● **Data in this exercise**
-- ==== Sys2Proof/Laws/Canonical.lean ====
section
/-! SUPPORT. For each shared operation of the machine: it leaves SRAM, HBM and EEPROM as they are (`_mems`), or it keeps their
canonical form (`_wf`). -/

namespace Sys2Proof.Machine
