-- ==== Sys2Proof/Laws/Frame.lean ====
section
/-! SUPPORT. No shared operation of the machine changes the grade, the EEPROM or the queue: one lemma for each operation. -/

namespace Sys2Proof.Machine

● **Aim of the task**
Please report every line among the entries that includes "Laws".

● **Output of the task**
-- ==== Sys2Proof/Laws/Canonical.lean ====
-- ==== Sys2Proof/Laws/Frame.lean ====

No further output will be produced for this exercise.